Некоторым даже было пожаловано звание потомственных дворян с землями и вознаграждением в две тысячи рублей. Алексей Разумовский и Михаил Воронцов, хотя и не понимали ничего в военном деле, были неожиданно произведены в генерал-лейтенанты и получили вместе с воинским званием деньги и поместья.
Несмотря на неоднократные проявления Елизаветой Петровной щедрости в их адрес, «споспешники переворота» требовали все новых и новых тому подтверждений. Мотовство императрицы, доказанное пролившимся на «лейб-компанию» дождем благодеяний, далеко не удовлетворило их аппетитов, напротив, вскружило им головы. Поскольку им было «все дано», они решили, что отныне им «все позволено». Их восхищение матушкой переросло в фамильярность, если не самодовольную наглость. В окружении Елизаветы «лейб-компанцев» называли «гренадерами-творцами», потому что они «сотворили» новую императрицу, или «взрослыми детьми Елизаветы», потому что она относилась к ним с почти материнской снисходительностью. Раздраженный наглостью этих простонародных выскочек, Мардефельд жалуется в очередном донесении королю прусскому Фридриху II: «Они из дворца не выходят; получая в нем хорошее помещение и хорошую пищу… разгуливают по галереям, во время приемов Ее Величества расхаживают между высокопоставленными лицами… играют в фараон за тем же столом, где сидит императрица, и ее снисходительность к ним настолько велика, что она даже подписала указ о чеканке фигуры гренадера на обратной стороне рублевой монеты… Я знаю случай, когда один гренадер пожелал купить глиняный горшок за три копейки; продавец же не соглашался отдать его дешевле шести копеек, тогда тот прицелился из своего ружья и убил его на месте».

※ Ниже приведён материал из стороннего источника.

/-- The windows of Table R51 between internal RAM and the program window. Device registers (20_memory.md R53, R54, R60;
log entry 8): each access of 0x2000-0x3FFF, read or write, of 0x4015-0x4017, read or write, and each write of
0x4000-0x4013 is one event at the register's own address, of whatever mirror it was made. Besides that event a read of
0x2002 clears the PPU's vertical-blank flag, writes of 0x2000 and 0x2001 load its control and mask registers, and a write of
0x2004 changes one byte of sprite memory, the one at the free place `Config.oamAddress` (log entry 31). A write of 0x2007
moves the byte to the PictureBus (R82): after it every PictureBus address that shares the storage of the one written, the
free `Config.pictureAddress` (log entry 36), shows the byte, unless that storage is the graphics image, and every other
shows what it did; a read of 0x2007 answers a free value of the byte there. A strobe write of 0 to 0x4016 latches both
controllers' bitmaps (60_exceptions.md R264; for bytes other than 0x00 log entry 37), a read of 0x4016 or 0x4017 answers a
free value of its port's latched bitmap, and the host writes a port's bitmap at any time. Reads of 0x4000-0x4014 give 0 and
change nothing. Unregistered addresses and the expansion window (R55): reads give 0 and change nothing, writes are dropped.
Extended RAM (R57): plain memory when present; reads 0 and ignores writes when absent. (A write of 0x4014 is
`SpriteDmaCopiesPageAndStalls`; which PictureBus addresses share storage is in `ProgramWindowShowsSelectedBanks`.) -/
def Obligations.IoAndExtendedRamWindows : Prop :=
  ∀ (a : Addr) (v : Byte) (s : State),
    (0x2000 ≤ a.toNat → a.toNat < 0x4000 →
      (memRead a s).2 = { s with
        io := .read (0x2000 ||| (a &&& 0x0007)) :: s.io
        ppu := if a &&& 0x0007 = 0x0002 then { s.ppu with verticalBlank := false } else s.ppu } ∧
      (a &&& 0x0007 = 0x0004 → ∃ oam : Vector Byte 256, ∃ at' : Fin 256,
        at'.val = (Config.oamAddress s.io).toNat ∧ oam[at'] = v ∧ (∀ j : Fin 256, j ≠ at' → oam[j] = s.ppu.oam[j]) ∧
        memWrite a v s = { s with io := .write 0x2004 v :: s.io, ppu := { s.ppu with oam := oam } }) ∧
      (a &&& 0x0007 = 0x0007 →
        peek s a = Config.ioRead s.io s.cycles 0x2007 (.byte (s.readPicture (Config.pictureAddress s.io))) ∧
        memWrite a v s = { s with io := .write 0x2007 v :: s.io, picture := (memWrite a v s).picture } ∧
        (s.legal = true → ∀ p : Addr, (memWrite a v s).readPicture p =
          if s.pictureCell p = s.pictureCell (Config.pictureAddress s.io) ∧
              (s.pictureCell (Config.pictureAddress s.io)).isRam = true then v
          else s.readPicture p)) ∧
      (a &&& 0x0007 ≠ 0x0004 → a &&& 0x0007 ≠ 0x0007 → memWrite a v s = { s with
        io := .write (0x2000 ||| (a &&& 0x0007)) v :: s.io
        ppu := if a &&& 0x0007 = 0x0000 then { s.ppu with control := v }
          else if a &&& 0x0007 = 0x0001 then { s.ppu with mask := v } else s.ppu })) ∧
    (0x4000 ≤ a.toNat → a.toNat < 0x4015 → memRead a s = (0x00, s)) ∧
    (0x4000 ≤ a.toNat → a.toNat < 0x4018 → a ≠ 0x4014 → a ≠ 0x4016 →
      memWrite a v s = { s with io := .write a v :: s.io }) ∧
    (memWrite 0x4016 v s = { s with
      io := .write 0x4016 v :: s.io
      pads := if v = 0x00 ∨ Config.strobeIsZero v = true then
          { one := { buttons := s.pads.one.buttons, latched := s.pads.one.buttons }
            two := { buttons := s.pads.two.buttons, latched := s.pads.two.buttons } }
        else s.pads }) ∧
    (0x4015 ≤ a.toNat → a.toNat < 0x4018 → (memRead a s).2 = { s with io := .read a :: s.io }) ∧
    (peek s 0x4016 = Config.ioRead s.io s.cycles 0x4016 (.latched s.pads.one.latched) ∧
      peek s 0x4017 = Config.ioRead s.io s.cycles 0x4017 (.latched s.pads.two.latched)) ∧
    (hostEvent (.buttons .one v) s = { s with
      io := .buttons .one v :: s.io, pads := { s.pads with one := { s.pads.one with buttons := v } } } ∧
      hostEvent (.buttons .two v) s = { s with
        io := .buttons .two v :: s.io, pads := { s.pads with two := { s.pads.two with buttons := v } } }) ∧
    (0x4018 ≤ a.toNat → a.toNat < 0x6000 → memRead a s = (0x00, s) ∧ memWrite a v s = s) ∧
    (0x6000 ≤ a.toNat → a.toNat < 0x8000 → s.hasExtRam = true → s.legal = true →
      memRead a s = (Memory.read s.mem a.toNat, s) ∧ peek (memWrite a v s) a = v ∧
      memWrite a v s = { s with mem := Memory.write s.mem a.toNat v }) ∧
    (0x6000 ≤ a.toNat → a.toNat < 0x8000 → s.hasExtRam = false → memRead a s = (0x00, s) ∧ memWrite a v s = s)

/-- What the program window shows, by mapper (20_memory.md R70-R74): one bank mirrored or two banks, fixed; the selected bank
low and the last bank high; or, on the shift-register mapper, the byte at a free place of its registers and its program mode
(log entry 14), modulo the size. A write anywhere in the window is ignored by the fixed-bank mapper; selects
the low two bits' graphics bank and changes nothing the window shows; or selects the program bank of any number for the
very next read, low, with the last bank still high. What `readGraphics` answers and `writeGraphics` does (R70-R75): the
image's single fixed 8 KiB bank, its selected bank, or a free place of it (log entry 14), modulo its size, with writes
changing nothing; or 8 KiB of graphics RAM where the image has no graphics data, whatever bank is selected. Which logical
nametables share storage: horizontal, left and right; vertical, top and bottom; one-screen, all (R82); that nothing else
shares, and so nothing under four-screen, is the model's choice (log entry 35). -/
def Obligations.ProgramWindowShowsSelectedBanks : Prop :=
  (∀ (s : State) (c : Cartridge) (a : Addr), s.cart = some c → 0x8000 ≤ a.toNat → 1 ≤ c.prgBanks.toNat →
    ((c.mapper = .fixed ∨ ∃ g, c.mapper = .switchChr g) → c.prgBanks = 1 →
      peek s a = Memory.read c.prg (a.toNat % 0x4000)) ∧
    ((c.mapper = .fixed ∨ ∃ g, c.mapper = .switchChr g) → c.prgBanks = 2 →
      peek s a = Memory.read c.prg (a.toNat - 0x8000)) ∧
    (∀ select : Byte, c.mapper = .switchPrg select → a.toNat < 0xC000 →
      peek s a = Memory.read c.prg ((select.toNat % c.prgBanks.toNat) * 0x4000 + a.toNat % 0x4000)) ∧
    (∀ select : Byte, c.mapper = .switchPrg select → 0xC000 ≤ a.toNat →
      peek s a = Memory.read c.prg ((c.prgBanks.toNat - 1) * 0x4000 + a.toNat % 0x4000)) ∧
    (∀ r : ShiftRegs, c.mapper = .shiftReg r →
      peek s a = Memory.read c.prg (Config.shiftPrgOffset r.regs r.fixedLast a % (0x4000 * c.prgBanks.toNat))) ∧
    (∀ (v : Byte) (w : Addr), c.mapper = .fixed → 0x8000 ≤ w.toNat → memWrite w v s = s) ∧
    (∀ (old : BitVec 2) (v : Byte) (w : Addr), c.mapper = .switchChr old → 0x8000 ≤ w.toNat →
      peek (memWrite w v s) a = peek s a ∧
      ∃ g : BitVec 2, g.toNat = (v &&& 0x03).toNat ∧
        memWrite w v s = { s with cart := some { c with mapper := .switchChr g } }) ∧
    ∀ (old v : Byte) (w : Addr), c.mapper = .switchPrg old → 0x8000 ≤ w.toNat →
      memWrite w v s = { s with cart := some { c with mapper := .switchPrg v } } ∧
      (a.toNat < 0xC000 →
        peek (memWrite w v s) a = Memory.read c.prg ((v.toNat % c.prgBanks.toNat) * 0x4000 + a.toNat % 0x4000)) ∧
      (0xC000 ≤ a.toNat →
        peek (memWrite w v s) a = Memory.read c.prg ((c.prgBanks.toNat - 1) * 0x4000 + a.toNat % 0x4000))) ∧
  (∀ (s : State) (c : Cartridge) (a : Addr) (v : Byte), s.cart = some c →
    (1 ≤ c.chrBanks.toNat →
      s.writeGraphics a v = s ∧
      ((c.mapper = .fixed ∨ ∃ select, c.mapper = .switchPrg select) →
        s.readGraphics a = Memory.read c.chr (a.toNat % 0x2000)) ∧
      (∀ g : BitVec 2, c.mapper = .switchChr g →
        s.readGraphics a = Memory.read c.chr ((g.toNat * 0x2000 + a.toNat % 0x2000) % (0x2000 * c.chrBanks.toNat)) ∧
        (g.toNat < c.chrBanks.toNat → s.readGraphics a = Memory.read c.chr (g.toNat * 0x2000 + a.toNat % 0x2000))) ∧
      ∀ r : ShiftRegs, c.mapper = .shiftReg r →
        s.readGraphics a = Memory.read c.chr (Config.shiftChrOffset r.regs a % (0x2000 * c.chrBanks.toNat))) ∧
    (c.chrBanks = 0 → s.legal = true → (∀ r : ShiftRegs, c.mapper ≠ .shiftReg r) → ∀ b : Addr,
      (s.writeGraphics a v).readGraphics b = if b.toNat % 0x2000 = a.toNat % 0x2000 then v else s.readGraphics b)) ∧
  ∀ (s : State) (c : Cartridge) (bottom right bottom' right' : Bool) (i j : Addr), s.cart = some c →
    (s.targetCell (.nametable bottom right i) = s.targetCell (.nametable bottom' right' j) ↔
      i = j ∧ (c.mirroring = .horizontal → bottom = bottom') ∧ (c.mirroring = .vertical → right = right') ∧
        (c.mirroring = .fourScreen → bottom = bottom' ∧ right = right'))

/-- The shift-register mapper (20_memory.md R58, R72): a bus write anywhere in the program window reaches it, and changes
nothing but the cartridge. A write with the high bit set empties the shift register and forces
fixed-last-bank; the fifth other write empties it and dispatches the assembled value to one of the four internal registers
by its address, the other three unchanged; at `[0x8000,0x9FFF]` the mirroring mode follows the low two bits of the value.
Which value is assembled, which register an address from 0xA000 on selects, and the program mode after a dispatch are free
values, named as such: the statement holds for every one (log entry 14). What a dispatch there does to the mirroring mode is not said (log entry 26). That a dispatch at
`[0x8000,0x9FFF]` also replaces four-screen mirroring is the model's choice (log entry 39). -/
def Obligations.ShiftRegisterMapperDispatchesFifthWrite : Prop :=
  ∀ (c : Cartridge) (r : ShiftRegs) (a : Addr) (v : Byte), c.mapper = .shiftReg r → r.shift.length < 5 →
    (∀ s : State, s.cart = some c → 0x8000 ≤ a.toNat →
      memWrite a v s = { s with cart := some (c.writeProgram a v) }) ∧
    (0x80 ≤ v.toNat →
      c.writeProgram a v = { c with mapper := .shiftReg { r with shift := [], fixedLast := true } }) ∧
    (v.toNat < 0x80 → r.shift.length < 4 →
      c.writeProgram a v = { c with mapper := .shiftReg { r with shift := r.shift ++ [v] } }) ∧
    (v.toNat < 0x80 → r.shift.length = 4 → 0x8000 ≤ a.toNat →
      ∃ (value : BitVec 5) (q : ShiftRegs) (k : Fin 4),
        value = Config.shiftAssemble (r.shift ++ [v]) ∧ k = (if a.toNat < 0xA000 then 0 else Config.shiftRegister a) ∧
        c.writeProgram a v = { c with mapper := .shiftReg q, mirroring := (c.writeProgram a v).mirroring } ∧
        q.shift = [] ∧ q.fixedLast = Config.shiftFixedLast k value r.fixedLast ∧
        q.regs[k] = value ∧ (∀ j : Fin 4, j ≠ k → q.regs[j] = r.regs[j]) ∧
        (a.toNat < 0xA000 →
          (value.extractLsb' 0 2 = 0 → (c.writeProgram a v).mirroring = .oneScreenLow) ∧
          (value.extractLsb' 0 2 = 1 → (c.writeProgram a v).mirroring = .oneScreenHigh) ∧
          (value.extractLsb' 0 2 = 2 → (c.writeProgram a v).mirroring = .vertical) ∧
          (value.extractLsb' 0 2 = 3 → (c.writeProgram a v).mirroring = .horizontal)))

/-- Sprite DMA (60_exceptions.md R265; 70_reset_and_hazards.md R324). From every page: the 256 bytes of the page are read in
ascending order, each once, with the effect every read has on a device, and land in this order in sprite memory; the core
is stalled 513 cycles or 514 on an odd count; no register, flag or byte of memory changes. From a page without device
registers (internal RAM, expansion window, extended RAM, program window) the bytes are simply those the page shows. The
first byte lands at the free place `Config.oamAddress` gives for what the devices have seen before the copy (log entry
31). -/
def Obligations.SpriteDmaCopiesPageAndStalls : Prop :=
  ∀ (v : Byte) (s : State),
    (∃ (f : Nat → State) (oam : Vector Byte 256),
      f 0 = { s with io := .write 0x4014 v :: s.io } ∧
      (∀ k : Nat, k < 256 → f (k + 1) = afterRead (f k) (word16 v (BitVec.ofNat 8 k))) ∧
      LandsInOam (Config.oamAddress (f 256).io) (fun k => peek (f k) (word16 v (BitVec.ofNat 8 k))) oam ∧
      memWrite 0x4014 v s = { f 256 with
        io := .dma v ((List.range 256).map fun k => peek (f k) (word16 v (BitVec.ofNat 8 k))) :: (f 256).io
        ppu := { (f 256).ppu with oam := oam }
        skip := s.skip + (if s.cycles % 2 = 1 then 514 else 513) }) ∧
    (v.toNat < 0x20 ∨ 0x40 < v.toNat →
      ∃ oam : Vector Byte 256,
        LandsInOam (Config.oamAddress (.write 0x4014 v :: s.io)) (fun k => peek s (word16 v (BitVec.ofNat 8 k))) oam ∧
        memWrite 0x4014 v s = { s with
          io := .dma v ((List.range 256).map fun k => peek s (word16 v (BitVec.ofNat 8 k))) :: .write 0x4014 v :: s.io
          ppu := { s.ppu with oam := oam }
          skip := s.skip + (if s.cycles % 2 = 1 then 514 else 513) })

/-! ## The PPU at the core's boundary -/

/-- The PPU's counters and phases (60_exceptions.md R262): 262 scanlines of at most 341 dots, at least one pre-render
scanline, then 240 of render, at least one post-render scanline, then vertical blank, and again; each PPU cycle moves one
dot on, or to the first dot of the next scanline. How the other 22 scanlines divide and how many dots a scanline has are
free values (log entry 30). -/
def Obligations.PpuCyclesThroughFourPhases : Prop :=
  (∃ pre post : Nat, 1 ≤ pre ∧ 1 ≤ post ∧ pre + 240 + post < 262 ∧ ∀ n : Nat, phaseOf n =
    if n < pre then .preRender else if n < pre + 240 then .render
    else if n < pre + 240 + post then .postRender else .verticalBlank) ∧
  ∀ (hit : Bool) (s : State), s.legal = true →
    let p := s.ppu
    let q := (s.ppuCycle hit).ppu
    q.phase = phaseOf q.scanline ∧ q.dot < 341 ∧
      ((q.dot = p.dot + 1 ∧ q.scanline = p.scanline ∧ q.phase = p.phase) ∨
        (q.dot = 0 ∧ q.scanline = (p.scanline + 1) % 262)) ∧
      q.control = p.control ∧ q.mask = p.mask ∧ q.oam = p.oam ∧
      s.ppuCycle hit = { s with ppu := q, nmiPending := (s.ppuCycle hit).nmiPending }

/-- NMI and the two status flags (60_exceptions.md R242, R262). A PPU cycle sets the vertical-blank flag and, if bit 7 of
the control register enables it, raises NMI when it enters vertical blank, and only then: a cycle inside vertical blank or
in another phase raises none. A cycle of render in which a sprite 0 collision is found sets the flag that records it.
Entering pre-render leaves free values in both flags (log entry 31); no other cycle changes either. -/
def Obligations.NmiRaisedOnceOnVerticalBlankEntry : Prop :=
  ∀ (hit : Bool) (s : State),
    let p := s.ppu
    let t := s.ppuCycle hit
    let q := t.ppu
    (p.phase ≠ .verticalBlank → q.phase = .verticalBlank →
      q.verticalBlank = true ∧ t.nmiPending = (s.nmiPending || p.control.getLsbD 7)) ∧
    (p.phase = .verticalBlank ∨ q.phase ≠ .verticalBlank → t.nmiPending = s.nmiPending) ∧
    (hit = true → q.phase = .render → q.sprite0Hit = true) ∧
    (p.phase ≠ .preRender → q.phase = .preRender →
      (q.verticalBlank, q.sprite0Hit) = Config.statusAtPreRender q.frame (p.verticalBlank, p.sprite0Hit)) ∧
    (p.phase = .preRender ∨ q.phase ≠ .preRender →
      (p.phase = .verticalBlank ∨ q.phase ≠ .verticalBlank → q.verticalBlank = p.verticalBlank) ∧
      (hit = false ∨ q.phase ≠ .render → q.sprite0Hit = p.sprite0Hit))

Казимир Валишевский в книге «Дочь Петра Великого» пишет о том, что в том же месяце того же года «английский министр Финч рассказывал, в свою очередь, что, когда один из этих солдат был наказан принцем Гессен-Гомбургским за особо безобразную выходку, все его товарищи решили не появляться больше при дворе. Елизавета взволновалась:
– Где же мои дети?
Узнав, в чем дело, она отменила наказание; можно себе представить, какое это произвело действие. Всеми способами она старалась укрепить в лейб-компанцах мысль, что новый режим, созданный при их помощи насильственным путем, нуждался в них и в дальнейших насильственных действиях, чтобы удержаться у власти».
В выборе своих ближайших сотрудников императрица старалась отдавать предпочтение русским, но, как бы ни хотелось ей без этого обойтись, все-таки порой обстоятельства вынуждали ее прибегать к помощи иностранцев в тех областях, где нужен был хоть минимум компетентности. Вот потому-то и появились вновь на российском горизонте, точнее – в Санкт-Петербурге, одна за другой, бывшие жертвы Миниха, чтобы украсить собою министерства и канцелярии, где наблюдалась явная нехватка профессиональных кадров. Девьеры и Бреверны, снова оказавшись в седле, привели за собой других немцев – таких, как, например, Сиверс и Флюк… Чтобы оправдать эти неизбежные отклонения от славянского национализма, Елизавета всякий раз вспоминала свой эталон, неизменный пример для подражания – Петра Великого, который, по его собственному выражению, стремился «прорубить окно в Европу». Ведь в самом сердце этой идеализировавшейся ею Европы была, конечно, не только Франция с ее достоинствами: легкостью духа, культурой, философской иронией, – но и Германия, такая вдумчивая, серьезная, такая дисциплинированная, изобретательная и богатая, такой профессионал в войнах и в торговле… И сколько там – ну, просто изобилие! – принцев и принцесс, пригодных для брака… Неужели она должна отказаться, даже если придет нужда, зачерпнуть в том или другом из этих двух живорыбных садков? Разве хорошо, если она, под предлогом русификации всего и вся в стране, запретит использовать на благо России опытных людей, приехавших из-за рубежа? Ее мечта – примирить и согласовать обычаи родины с иноземной образованностью, обогатить поклоняющегося только своему, так сильно влюбленного в прошлое русофила кое-чем, позаимствованным у Запада, сотворить онемеченную ли, офранцуженную ли Россию, не предав собственных традиций…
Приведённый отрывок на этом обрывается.